> [Work required] For the listing below, return the line containing "def Obligations.ImprovedCommandsRoundTrip : Prop", the line containing "u.platform.dictCap = s.platform.dictCap →", and all lines in between, exactly as written and nothing else.

> [Entries supplied]
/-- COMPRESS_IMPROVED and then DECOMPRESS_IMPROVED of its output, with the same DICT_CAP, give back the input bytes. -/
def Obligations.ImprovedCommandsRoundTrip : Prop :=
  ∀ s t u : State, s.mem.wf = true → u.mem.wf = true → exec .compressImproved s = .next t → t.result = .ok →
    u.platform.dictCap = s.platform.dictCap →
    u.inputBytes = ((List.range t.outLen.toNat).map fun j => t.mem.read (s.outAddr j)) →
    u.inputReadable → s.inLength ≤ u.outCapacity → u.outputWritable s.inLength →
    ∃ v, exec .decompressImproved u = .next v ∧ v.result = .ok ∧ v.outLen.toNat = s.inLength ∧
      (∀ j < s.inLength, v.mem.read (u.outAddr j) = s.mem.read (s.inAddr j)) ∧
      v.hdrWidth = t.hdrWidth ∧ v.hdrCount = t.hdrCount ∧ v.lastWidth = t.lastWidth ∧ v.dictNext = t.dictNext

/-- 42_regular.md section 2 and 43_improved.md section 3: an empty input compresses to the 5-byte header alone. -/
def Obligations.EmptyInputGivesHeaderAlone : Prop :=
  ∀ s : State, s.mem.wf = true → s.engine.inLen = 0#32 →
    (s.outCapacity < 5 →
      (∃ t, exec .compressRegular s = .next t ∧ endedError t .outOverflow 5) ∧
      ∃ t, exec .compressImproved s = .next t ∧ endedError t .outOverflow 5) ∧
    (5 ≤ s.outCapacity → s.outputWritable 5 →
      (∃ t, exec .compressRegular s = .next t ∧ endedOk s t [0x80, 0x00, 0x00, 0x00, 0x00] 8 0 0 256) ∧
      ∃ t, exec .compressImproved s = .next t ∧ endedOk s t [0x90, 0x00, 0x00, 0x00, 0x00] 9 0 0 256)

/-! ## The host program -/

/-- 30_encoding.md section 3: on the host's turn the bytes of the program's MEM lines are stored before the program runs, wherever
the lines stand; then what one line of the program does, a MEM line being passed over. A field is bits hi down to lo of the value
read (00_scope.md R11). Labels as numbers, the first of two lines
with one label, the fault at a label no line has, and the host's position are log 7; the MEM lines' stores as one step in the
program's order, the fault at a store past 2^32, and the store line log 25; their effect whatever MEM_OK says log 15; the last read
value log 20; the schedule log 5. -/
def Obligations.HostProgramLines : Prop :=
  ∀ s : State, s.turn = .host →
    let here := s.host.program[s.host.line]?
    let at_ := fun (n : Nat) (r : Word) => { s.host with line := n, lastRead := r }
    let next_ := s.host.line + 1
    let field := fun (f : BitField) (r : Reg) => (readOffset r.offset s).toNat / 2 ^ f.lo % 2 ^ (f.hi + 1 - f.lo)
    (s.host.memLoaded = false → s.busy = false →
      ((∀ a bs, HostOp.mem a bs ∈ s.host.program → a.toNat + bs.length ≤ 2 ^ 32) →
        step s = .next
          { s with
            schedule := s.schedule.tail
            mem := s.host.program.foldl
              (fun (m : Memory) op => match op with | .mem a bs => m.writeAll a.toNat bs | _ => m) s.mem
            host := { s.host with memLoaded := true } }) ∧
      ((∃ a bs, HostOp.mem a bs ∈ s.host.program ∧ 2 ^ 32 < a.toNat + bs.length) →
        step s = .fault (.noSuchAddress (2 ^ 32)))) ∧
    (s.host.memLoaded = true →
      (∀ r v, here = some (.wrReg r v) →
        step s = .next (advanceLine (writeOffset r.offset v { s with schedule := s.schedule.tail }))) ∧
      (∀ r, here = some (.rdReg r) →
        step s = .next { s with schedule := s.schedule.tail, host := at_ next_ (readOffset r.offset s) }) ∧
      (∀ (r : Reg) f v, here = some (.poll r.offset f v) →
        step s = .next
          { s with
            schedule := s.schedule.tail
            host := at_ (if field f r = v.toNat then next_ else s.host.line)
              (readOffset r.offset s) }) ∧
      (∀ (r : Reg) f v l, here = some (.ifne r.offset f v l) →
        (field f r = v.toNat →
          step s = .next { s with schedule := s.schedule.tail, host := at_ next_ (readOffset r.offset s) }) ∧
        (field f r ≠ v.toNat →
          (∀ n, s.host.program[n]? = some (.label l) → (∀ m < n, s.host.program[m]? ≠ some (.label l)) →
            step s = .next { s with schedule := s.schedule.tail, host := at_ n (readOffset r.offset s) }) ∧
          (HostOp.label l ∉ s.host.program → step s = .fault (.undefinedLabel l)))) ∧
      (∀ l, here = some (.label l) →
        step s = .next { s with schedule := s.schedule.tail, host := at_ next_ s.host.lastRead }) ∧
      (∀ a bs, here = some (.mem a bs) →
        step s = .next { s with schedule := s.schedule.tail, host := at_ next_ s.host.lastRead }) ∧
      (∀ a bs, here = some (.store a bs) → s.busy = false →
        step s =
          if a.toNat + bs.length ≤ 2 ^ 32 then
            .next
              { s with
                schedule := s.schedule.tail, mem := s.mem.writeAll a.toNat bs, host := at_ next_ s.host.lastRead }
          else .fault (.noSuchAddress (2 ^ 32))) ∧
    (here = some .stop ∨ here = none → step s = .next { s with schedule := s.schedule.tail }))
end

> [Solution]
def Obligations.ImprovedCommandsRoundTrip : Prop :=
  ∀ s t u : State, s.mem.wf = true → u.mem.wf = true → exec .compressImproved s = .next t → t.result = .ok →
    u.platform.dictCap = s.platform.dictCap →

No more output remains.